W ubieglym roku Meksyk odnotował najwyższą w swojej historii statystykę morderstw, a przemoc uderzyła szczególnie mocno w stan Guerrero, gdzie kartele walczą o terytoria potrzebne pod uprawy maku oraz przetwórnie opium i organizowanie przemytu towaru do Stanów Zjednoczonych.

W tym zagorzale katolickim kraju nie oszczędzono nawet kościołów: w roku 2009 w Guerrero zostało zamordowanych sześciu księży, w tym dwóch, którzy wpadli w zasadzkę, gdy wracali z obchodów Święta Bożego Narodzenia.

"Tak naprawdę bardziej boję się rządu niż grup [przestępczych]" - powiedział Rangel. "Prosiłem o pomoc pewnych polityków, a oni odpowiadali: Nie możemy się w to zaangażować. To dlatego, że sponsoruje ich któraś z tych grup i nie chcą stawiać na szali swoich interesów".

Rangel nie przeprasza nikogo za swój sposób radzenia sobie z tak trudnym regionem.

"Kiedy wykonujemy naszą pracę duszpasterską, nie pozostaje nam nic innego, jak poruszać się wśród nich [narcos]"- wyjaśnia."Jeśli Guerrero jest w rękach przemytników narkotyków i wszyscy ci ludzie pracują dla nich, to wykonując pracę apostolską siłą rzeczy przebywasz wśród nich."

Rangel, franciszkanin, przybył do Chilpancingo w 2015 roku, krótko po tym, jak 43 studentów zniknęło, gdy zostali zaatakowani przez policję i członków gangu.

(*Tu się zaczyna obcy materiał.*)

/-- R147: a launch leaves its ring when its Mittens are free, or to be refused; a dispatched launch that has not claimed its
Mittens yet goes before it. -/
def State.launchRoom (s : State) (q : Request) : Bool :=
  let d := s.peek q.cmdAddr 128
  q.kind != 5 || s.launchMask q d != 0 ||
  ((s.placeLaunch q d).isSome &&
    s.que.reqs.entries.all (fun e => !(e.2.kind == 5 && e.2.phase == .running) || (s.launches.find e.1).isSome))

/-- FINGER_LAUNCH (R146): check the descriptor and, where Mittens are free, claim them. -/
def State.fingerLaunch (s : State) (r : Nat) : State :=
  match s.engReq r [5] with
  | none => s
  | some q =>
    if (s.launches.find r).isSome then s
    else
      let d := s.peek q.cmdAddr 128
      let p0 := (s.candidatePalms q).headD 0
      let m := s.launchMask q d
      if m ≠ 0 then s.engineRefuse r q (Reg.FNG_REJECT p0) (Reg.FNG_REJECT_DESC p0) m
      else
        let s1 := s.applyScrOwn
        match s1.placeLaunch q d with
        | none => s1
        | some ms =>
          let palms := (newLaunch q.ctx d ms).palms
          if s1.ownsScratch q.ctx (fieldLE d 0x48 4) (fieldLE d 0x4C 4) palms then s1.claimLaunch r q d ms
          else s1.engineRefuse r q (Reg.FNG_REJECT (palms.headD 0)) (Reg.FNG_REJECT_DESC (palms.headD 0)) 16

/-- R148: the state in which a Finger starts. -/
def Launch.startFinger (l : Launch) (r g i : Nat) : Finger :=
  let (x, y) := l.meshPos g i
  let regs := (List.replicate 32 (0 : BitVec 32)).set 2 0x18000#32 |>.set 10 (BitVec.ofNat 32 (g * 64 + i))
    |>.set 11 (BitVec.ofNat 32 g) |>.set 12 (BitVec.ofNat 32 x) |>.set 13 (BitVec.ofNat 32 y)
  { launch := r, run := 1, pc := l.entry, x := regs, fr := List.replicate 32 0, v := List.replicate 32 0,
    csr := SMap.set csrReset [] 0xF14 (g * 64 + i), resv := none, inbox := [[], [], [], []],
    tickets := List.replicate 8 none, wait := .none, retired := 0 }

/-- The memory without the bytes from `lo` up to `hi`. -/
def Memory.clear (m : Memory) (lo hi : Nat) : Memory := m.filter (fun e => decide (e.1 < lo) || decide (hi ≤ e.1))

/-- R148: the Fingers of group `g` start, in an empty Mitten. -/
def State.startGroup (s : State) (r : Nat) (l : Launch) (g : Nat) : State :=
  let m := nth 0 l.groups g
  let t := { s with
    lmem := Memory.clear s.lmem (m * 64 * 0x8000) ((m + 1) * 64 * 0x8000),
    smem := Memory.clear s.smem (m * 0x200000) ((m + 1) * 0x200000),
    mqueues := s.mqueues.filter (fun e => !(e.1 / 16 == m)) }
  iter 64 (fun u i => u.putFng (m * 64 + i) (l.startFinger r g i)) (t.setFld (Reg.MTN_STATE m) 0 2 2)

/-- R147, R148: every Finger of the launch starts at ENTRY. -/
def State.startLaunch (s : State) (r : Nat) (q : Request) (l : Launch) (code arg : Bytes) : State :=
  let l1 := { l with code := code, arg := arg, started := true }
  let s1 := each l.palms (fun t p => t.applyShadow (Reg.FNG_STALL_LIMIT p)) s
  let s2 := iter l.groups.length (fun t g => t.startGroup r l1 g) s1
  (({ s2 with launches := s2.launches.put r l1 }).putReq r { q with outs := [(l.outBase, l.outBytes)] })

/-- LAUNCH_START (R147). -/
def State.launchStart (s : State) (r : Nat) : State :=
  let s0 := s.fingerLaunch r
  match s0.engReq r [5], s0.launches.find r with
  | some q, some l =>
    if l.started then s0
    else
      let d := s0.peek q.cmdAddr 128
      let code := (fieldLE d 0x10 8, fieldLE d 4 4)
      let arg := (fieldLE d 0x18 8, fieldLE d 0x20 4)
      let (s1, w) := s0.engineReads r q (nth 0 l.groups 0 / 16) [code, arg] []
      match w with
      | .regulated => s1
      | .pending => s1
      | .failed st => ((s1.havocOuts q [(l.outBase, l.outBytes)]).releaseReq r q).endReq r st 0 false
      | .ready => match s1.req r with
        | none => s1
        | some q1 => s1.startLaunch r q1 l (s1.peek code.1 code.2) (s1.peek arg.1 arg.2)
  | _, _ => s0

/-! ## Faults (R161) -/

/-- The first fault of a Palm's Finger block is recorded. -/
def State.noteFngFault (s : State) (p cause c m f : Nat) (pc tval : Nat) : State :=
  if s.bit (Reg.FNG_FAULT p) 63 then s
  else ((s.setRegN (Reg.FNG_FAULT p) (cause + c * 256 + (m % 16) * 2 ^ 16 + f * 2 ^ 20 + 2 ^ 63)).setRegN (Reg.FNG_FAULT_PC p)
    (pc % 2 ^ 32)).setRegN (Reg.FNG_FAULT_TVAL p) (tval % 2 ^ 32)

/-- A trap of Finger `f` ends its launch; a TVAL that the spec does not state is a free value (log entry 45). -/
def State.fngTrap (s : State) (f : Nat) (x : Finger) (l : Launch) (cause : Nat) (tval : Option Nat) : State :=
  let p := palmOf f
  let tv := match tval with | some v => v | none => (Config.freeWord s.fresh).toNat
  let s1 := (s.freshN 1).noteFngFault p cause l.ctx (mittenOf f) (f % 64) x.pc tv
  let s2 := s1.record 2 9 8 (0x18 + p) (some l.ctx) 0xFFFF 0
  let s3 := if cause = 0x23 then s2.startTest (0x40 + mittenOf f) else s2
  let s4 := match s3.req x.launch with
    | none => s3
    | some q => (s3.releaseReq x.launch q).endReq x.launch 8 0 false
  s4.setReg (Reg.FNG_CNT_FAULT p) (s.reg (Reg.FNG_CNT_FAULT p) + 1)

/-- A launch-wide event (STALL, BUDGET) ends a launch: recorded in the Palm of group 0, with free values for what the spec does
not state (log entry 45). -/
def State.launchTrap (s : State) (r : Nat) (l : Launch) (cause : Nat) : State :=
  let m := nth 0 l.groups 0
  let p := m / 16
  let free (i : Nat) : Nat := (Config.freeWord (s.fresh + i)).toNat
  let s1 := (s.freshN 4).noteFngFault p cause l.ctx (free 0 % 16) (free 1 % 64) (free 2) (free 3)
  let s2 := s1.record 2 9 8 (0x18 + p) (some l.ctx) 0xFFFF 0
  match s2.req r with
  | none => s2
  | some q => ((s2.releaseReq r q).endReq r 8 0 false).setReg (Reg.FNG_CNT_FAULT p) (s.reg (Reg.FNG_CNT_FAULT p) + 1)

/-! ## Running Fingers -/

/-- A Finger of a launch that has started and is not halted, which has not exited. -/
def State.fngLive (s : State) (f : Nat) : Option (Finger × Launch) :=
  match s.fingers.find f with
  | none => none
  | some x => match s.launches.find x.launch with
    | none => none
    | some l => if x.run = 1 ∧ l.started ∧ l.halted = false then some (x, l) else none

Zaczął podróżować do odległych wiosek i po raz pierwszy rozmawiał z szefem jednego karteli po tym, jak jednemu z jego kapłanów grożono śmierci za potępienie nielegalnego handlu narkotykami.

Jego podróże w odległe góry sprawiły, że zaczął współczuć campesinos, którzy uprawiają mak i stał się zagorzałym przeciwnikiem przymusowej likwidacji narkotycznych upraw, co, jak twierdzi, powodowało, że całe społeczności zostawały bez środków do życia.

"Kiedy skończy się produkcja opium? Kiedy ludziom przedstawi się inną opcję"– twierdzi Rangel.

Wysiłki Rangla zwróciły uwagę całego kraju, tym bardziej że meksykańscy duchowni w większości milczeli dotąd na temat przemocy i korupcji, a niewielu polityków oferowało alternatywę dla obecnej zmilitaryzowanej strategii antynarkotykowej.

Andrés Manuel López Obrador, obecny faworyt przed wyborami prezydenckim, które odbędą się 1 lipca, wywołał w grudniu oburzenie, kiedy zaproponował amnestię dla osób działających w branży narkotykowej.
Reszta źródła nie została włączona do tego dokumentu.